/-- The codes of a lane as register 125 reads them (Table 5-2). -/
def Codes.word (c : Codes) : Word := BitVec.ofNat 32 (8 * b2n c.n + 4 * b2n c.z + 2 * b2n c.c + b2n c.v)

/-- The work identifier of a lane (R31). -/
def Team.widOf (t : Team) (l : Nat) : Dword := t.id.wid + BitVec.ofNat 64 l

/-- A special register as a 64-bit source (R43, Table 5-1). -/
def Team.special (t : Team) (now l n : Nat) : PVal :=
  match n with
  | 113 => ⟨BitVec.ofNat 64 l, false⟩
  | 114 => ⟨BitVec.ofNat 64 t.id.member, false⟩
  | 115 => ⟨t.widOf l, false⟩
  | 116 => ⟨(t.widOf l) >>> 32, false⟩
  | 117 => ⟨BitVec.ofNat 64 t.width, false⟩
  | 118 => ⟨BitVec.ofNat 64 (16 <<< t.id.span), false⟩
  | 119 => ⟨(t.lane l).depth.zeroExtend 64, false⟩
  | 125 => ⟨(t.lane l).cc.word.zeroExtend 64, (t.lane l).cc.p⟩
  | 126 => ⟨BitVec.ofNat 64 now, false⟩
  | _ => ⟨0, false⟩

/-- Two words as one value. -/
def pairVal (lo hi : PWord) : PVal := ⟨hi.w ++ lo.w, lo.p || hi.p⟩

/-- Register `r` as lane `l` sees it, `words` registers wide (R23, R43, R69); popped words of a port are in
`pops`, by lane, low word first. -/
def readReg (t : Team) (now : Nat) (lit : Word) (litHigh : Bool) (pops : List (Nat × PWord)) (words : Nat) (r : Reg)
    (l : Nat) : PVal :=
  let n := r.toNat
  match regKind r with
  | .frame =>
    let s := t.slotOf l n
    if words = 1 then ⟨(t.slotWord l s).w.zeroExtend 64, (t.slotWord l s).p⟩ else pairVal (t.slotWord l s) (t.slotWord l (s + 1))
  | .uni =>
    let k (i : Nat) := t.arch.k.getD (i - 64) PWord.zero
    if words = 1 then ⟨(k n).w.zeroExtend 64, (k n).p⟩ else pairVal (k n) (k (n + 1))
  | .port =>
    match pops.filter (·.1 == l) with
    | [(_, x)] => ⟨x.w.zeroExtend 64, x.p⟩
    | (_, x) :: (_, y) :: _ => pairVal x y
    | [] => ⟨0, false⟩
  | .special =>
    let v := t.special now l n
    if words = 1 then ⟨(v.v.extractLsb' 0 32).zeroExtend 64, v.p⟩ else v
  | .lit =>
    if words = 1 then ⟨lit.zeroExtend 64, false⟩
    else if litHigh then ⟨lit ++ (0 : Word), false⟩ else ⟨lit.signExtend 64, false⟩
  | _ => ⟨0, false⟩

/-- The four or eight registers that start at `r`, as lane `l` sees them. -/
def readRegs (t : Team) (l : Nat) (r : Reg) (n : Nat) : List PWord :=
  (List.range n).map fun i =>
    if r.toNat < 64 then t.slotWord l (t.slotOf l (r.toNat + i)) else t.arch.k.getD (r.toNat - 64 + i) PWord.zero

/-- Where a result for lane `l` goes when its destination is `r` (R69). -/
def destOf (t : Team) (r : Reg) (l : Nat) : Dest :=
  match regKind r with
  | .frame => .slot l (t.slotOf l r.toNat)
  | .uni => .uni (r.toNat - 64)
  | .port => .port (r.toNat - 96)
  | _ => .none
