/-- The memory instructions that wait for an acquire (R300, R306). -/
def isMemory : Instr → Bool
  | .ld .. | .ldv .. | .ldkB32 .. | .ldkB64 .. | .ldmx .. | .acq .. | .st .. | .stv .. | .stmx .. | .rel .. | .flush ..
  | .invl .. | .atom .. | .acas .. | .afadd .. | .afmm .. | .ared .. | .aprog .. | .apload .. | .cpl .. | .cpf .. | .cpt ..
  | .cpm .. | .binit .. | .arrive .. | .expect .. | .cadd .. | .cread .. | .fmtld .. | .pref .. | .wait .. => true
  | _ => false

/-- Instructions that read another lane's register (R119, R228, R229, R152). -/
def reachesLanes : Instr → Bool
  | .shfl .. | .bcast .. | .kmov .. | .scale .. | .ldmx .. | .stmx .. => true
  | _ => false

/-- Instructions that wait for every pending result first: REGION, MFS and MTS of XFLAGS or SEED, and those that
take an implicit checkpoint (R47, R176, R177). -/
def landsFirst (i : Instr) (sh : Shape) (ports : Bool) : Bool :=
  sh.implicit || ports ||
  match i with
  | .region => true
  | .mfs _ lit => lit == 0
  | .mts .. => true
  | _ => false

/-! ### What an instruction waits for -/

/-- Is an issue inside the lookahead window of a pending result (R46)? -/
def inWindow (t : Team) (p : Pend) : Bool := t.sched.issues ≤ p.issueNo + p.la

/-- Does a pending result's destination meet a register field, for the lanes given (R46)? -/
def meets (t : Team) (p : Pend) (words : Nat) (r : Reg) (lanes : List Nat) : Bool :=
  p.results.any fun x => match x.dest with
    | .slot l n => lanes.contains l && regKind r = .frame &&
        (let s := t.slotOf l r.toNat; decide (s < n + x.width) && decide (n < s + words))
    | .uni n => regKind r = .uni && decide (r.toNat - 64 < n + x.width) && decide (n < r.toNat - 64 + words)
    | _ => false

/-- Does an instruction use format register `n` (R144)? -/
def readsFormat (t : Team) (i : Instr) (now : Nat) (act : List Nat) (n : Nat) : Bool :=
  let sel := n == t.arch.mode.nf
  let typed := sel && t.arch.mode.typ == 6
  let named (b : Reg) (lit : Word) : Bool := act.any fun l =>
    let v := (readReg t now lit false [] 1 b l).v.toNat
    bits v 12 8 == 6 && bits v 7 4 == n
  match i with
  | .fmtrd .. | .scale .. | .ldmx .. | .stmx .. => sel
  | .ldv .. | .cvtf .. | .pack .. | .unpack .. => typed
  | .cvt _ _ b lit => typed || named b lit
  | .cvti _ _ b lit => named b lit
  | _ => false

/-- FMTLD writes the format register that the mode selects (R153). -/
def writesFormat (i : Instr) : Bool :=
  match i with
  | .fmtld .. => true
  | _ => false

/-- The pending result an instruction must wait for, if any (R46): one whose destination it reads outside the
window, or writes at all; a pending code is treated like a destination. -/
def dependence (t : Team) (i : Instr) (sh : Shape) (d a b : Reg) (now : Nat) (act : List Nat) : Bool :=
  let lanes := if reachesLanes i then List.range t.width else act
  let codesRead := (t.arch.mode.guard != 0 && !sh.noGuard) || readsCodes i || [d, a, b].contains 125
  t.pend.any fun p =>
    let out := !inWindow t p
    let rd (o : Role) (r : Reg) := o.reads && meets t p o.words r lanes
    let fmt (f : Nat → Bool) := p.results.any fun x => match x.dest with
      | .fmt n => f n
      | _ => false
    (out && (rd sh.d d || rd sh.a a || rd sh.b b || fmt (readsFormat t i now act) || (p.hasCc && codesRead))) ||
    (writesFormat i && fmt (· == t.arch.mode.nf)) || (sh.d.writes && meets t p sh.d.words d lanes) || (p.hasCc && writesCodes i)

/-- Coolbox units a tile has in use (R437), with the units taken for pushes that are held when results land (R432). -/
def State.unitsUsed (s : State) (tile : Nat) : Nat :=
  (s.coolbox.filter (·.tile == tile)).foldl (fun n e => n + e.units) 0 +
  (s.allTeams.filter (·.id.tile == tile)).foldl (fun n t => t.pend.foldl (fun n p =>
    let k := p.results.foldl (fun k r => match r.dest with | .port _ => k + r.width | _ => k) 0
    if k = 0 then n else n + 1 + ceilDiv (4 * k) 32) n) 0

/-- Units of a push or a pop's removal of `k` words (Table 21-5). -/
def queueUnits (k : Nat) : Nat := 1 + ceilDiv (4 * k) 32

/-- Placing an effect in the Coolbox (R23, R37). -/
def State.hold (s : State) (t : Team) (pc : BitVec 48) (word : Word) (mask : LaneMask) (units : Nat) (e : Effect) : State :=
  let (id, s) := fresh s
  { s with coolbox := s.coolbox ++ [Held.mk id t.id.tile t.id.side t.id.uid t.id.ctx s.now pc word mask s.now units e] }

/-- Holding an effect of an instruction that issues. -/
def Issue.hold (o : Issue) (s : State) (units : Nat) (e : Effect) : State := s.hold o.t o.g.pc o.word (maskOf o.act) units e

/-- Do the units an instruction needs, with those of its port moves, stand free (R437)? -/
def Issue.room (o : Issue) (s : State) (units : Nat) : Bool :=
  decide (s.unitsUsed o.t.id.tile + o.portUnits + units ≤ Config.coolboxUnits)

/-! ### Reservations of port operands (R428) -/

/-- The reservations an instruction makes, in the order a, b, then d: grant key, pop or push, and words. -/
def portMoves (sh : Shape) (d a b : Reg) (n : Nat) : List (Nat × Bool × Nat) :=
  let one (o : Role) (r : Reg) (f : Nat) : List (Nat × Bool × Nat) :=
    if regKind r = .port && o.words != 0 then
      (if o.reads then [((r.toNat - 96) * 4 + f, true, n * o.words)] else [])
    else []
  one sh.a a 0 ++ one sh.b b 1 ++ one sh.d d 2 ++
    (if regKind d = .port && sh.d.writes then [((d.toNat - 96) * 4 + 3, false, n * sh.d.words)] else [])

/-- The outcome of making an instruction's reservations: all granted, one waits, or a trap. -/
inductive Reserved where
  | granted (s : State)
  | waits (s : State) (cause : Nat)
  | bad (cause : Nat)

------------------------

Retype exactly, please, only the lines of the entries that run from the one containing "or a trap. -/" to the last.

_EXERCISE RESULT:_
/-- The outcome of making an instruction's reservations: all granted, one waits, or a trap. -/
inductive Reserved where
  | granted (s : State)
  | waits (s : State) (cause : Nat)
  | bad (cause : Nat)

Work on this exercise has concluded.